Real- and Complex- Analytic Functions.

  1. Jul 23, 2010 #1
    Hi Again:

    I don't know if this is obvious or not: An analytic complex function
    f(z)=u(x,y)+iv(x,y) , can be made into an analytic function
    f: R^2 -->R^2, since each of u(x,y) and v(x,y) is itself a real-analytic
    function, i.e., we can use a standard argument by component function.

    How about in the opposite direction, i.e., we have a real-analytic
    function f(x), analytic in an interval (a,b).
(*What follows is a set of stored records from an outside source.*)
/-- R240: UPDATE_ALL_PAGES appends the events of the modified pages, of every page when forced, in
ascending page order, sets modified to 0 for each of them and returns how many there were; with force
exactly 32. -/
def Obligations.UpdateAllPagesInOrder : Prop :=
  ∀ (s : State) (force : Bool), s.pagesReady = true →
    let sel := (List.finRange 32).filter fun p => force || (s.page p).modified
    ∃ t, exec (.updateAllPages force) s = .next t ∧
      t = { s.answers .ok .none (.int sel.length) with
        pages := t.pages, uploads := s.uploads ++ sel.map s.snapshot } ∧
      (force = true → sel.length = 32) ∧
      ∀ p, t.page p = if p ∈ sel then { s.page p with modified := false } else s.page p

/-- R241: IS_USED returns used[p]. -/
def Obligations.IsUsedAnswers : Prop :=
  ∀ (s : State) (p : BitVec 5) (q : Fin 32), s.pagesReady = true → q.val = p.toNat →
    exec (.isUsed p) s = .next (s.answers .ok .none (.bit (s.page q).used))

/-- R242 to R244: CONTAINS_PAGE, CLAMP_PAGE and CLAMP_COORD, on ARG0 as a signed 64-bit number. -/
def Obligations.RangeHelpersAnswer : Prop :=
  ∀ (s : State) (v : U64),
    exec (.containsPage v) s =
        .next (s.answers .ok .none (.bit (decide (0 ≤ v.toInt ∧ v.toInt ≤ 31)))) ∧
      exec (.clampPage v) s = .next (s.answers .ok .none (.int (min (max v.toInt 0) 31))) ∧
      exec (.clampCoord v) s = .next (s.answers .ok .none (.int (min (max v.toInt 0) 255)))

/-- The state after a second instruction run on the outcome of a first. -/
def andThenRun (o : Out) (i : Instr) : Out :=
  match o with
  | .next u => exec i u
  | .fault r => .fault r
  | .refused r => .refused r

/-- R84: two draws to different pages give the same state in either order. -/
def Obligations.DrawsToDistinctPagesCommute : Prop :=
  ∀ (s : State) (f g : Bool) (a b : Texture), s.pagesReady = true → WellFormedTexture a →
    WellFormedTexture b → a.page ≠ b.page →
      andThenRun (exec (.draw f a) s) (.draw g b) = andThenRun (exec (.draw g b) s) (.draw f a)

/-- R236, R312: only UPDATE_PAGE and UPDATE_ALL_PAGES append to UPLOADS, and no instruction removes from
it. -/
def Obligations.OnlyUpdatesEmitUploads : Prop :=
  ∀ (i : Instr) (s t : State), exec i s = .next t →
    (∃ l, t.uploads = s.uploads ++ l) ∧
      ((∀ p f, i ≠ .updatePage p f) → (∀ f, i ≠ .updateAllPages f) → t.uploads = s.uploads)

/-- The model's choice (log entry 8): the form in which a page is held is canonical, so two canonical
pages with the same cells and flags are the same data. -/
def Obligations.EqualContentsAreEqualPages : Prop :=
  ∀ a b : Page, pageCanonical a = true → pageCanonical b = true → a.used = b.used →
    a.modified = b.modified →
    (∀ x y, x < 256 → y < 256 → colorCell a x y = colorCell b x y ∧ stpCell a x y = stpCell b x y) →
      a = b

/-! ### Export -/

/-- R270, R271: the page exports return the 256 x 256 image of the region's cells and change nothing but
STATUS. -/
def Obligations.PageExportsReturnTheRegions : Prop :=
  ∀ (s : State) (p : BitVec 5) (q : Fin 32), s.pagesReady = true → q.val = p.toNat →
    (∃ img, exec (.exportPageColor p) s = .next (s.answers .ok .none (.colorImage img)) ∧
      img.width = 256 ∧ img.height = 256 ∧ Dims 256 256 img.rows ∧
      ∀ j i, j < 256 → i < 256 → cellAt img.rows j i = some (colorCell (s.page q) i j)) ∧
    ∃ img, exec (.exportPageStp p) s = .next (s.answers .ok .none (.stpImage img)) ∧
      img.width = 256 ∧ img.height = 256 ∧ Dims 256 256 img.rows ∧
      ∀ j i, j < 256 → i < 256 → cellAt img.rows j i = some (stpCell (s.page q) i j)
When can we extend
    f(x) into a complex-analytic function.?. I suspect , thinking of power series,
    that we can use the radius of convergence to construct an analytic function, i.e.,
    if f(x) is analytic in (a-r,a+r), then f(x) can be extended to a complex-analytic
    function in |z-a|<r .

    Is this correct.?
  2. jcsd
  3. Jul 24, 2010 #2
    This can be seen as follows: if [tex]f(z)=u(x,y)+\mathrm{i} v(x,y)[/tex] is complex analytic, then [tex]u[/tex] and [tex]v[/tex] are harmonic hence (real) analytic.

    Yes, given a real analytic function on an (a,b), it can be extended to a complex analytic function.
  4. Jul 24, 2010 #3
    While Anthony's statement is true, the answer to Bacle's question is "no". Consider

    [tex]f(x) = \frac{1}{1 + x^2}[/tex]

    in the interval (-1, 3), Using Bacle's notation, a = 1, r = 2. Then f is real-analytic in the interval (-1, 3), but f is not complex-analytic in |z - 1| < 2 due to the poles at +-i. The function f would be complex-analytic in some disk that didn't include the poles, however.
  5. Jul 24, 2010 #4
    Apologies, I only read the first bit! That will teach me.
  6. Jul 29, 2010 #5
    PeteK, Anthony: Thnaks for your posts. Please check on this; I would appreciate

    your comments:

    Just a question: I guess we could look at 1/(1+x^2) on the real line as agreeing

    with 1-x^2+x^4 -... =Sum_(x=0...n) x^2n on (-1,1). We can also see it as

    the restriction of 1/(1+z^2) , to the real axis, so that, by the identity theorem

    (using the fact that (-1,1) has limit points) , 1/(1+z^2) is the analytic extension

    of ( 1/(1+x^2)) to the complex plane, and :

    1/(1+z^2) = 1-z^2+z^4 -...... on |z|=1

    But then it seems like 1/(1+x^2) on (-1,1) can be extended to the disk |z|=1.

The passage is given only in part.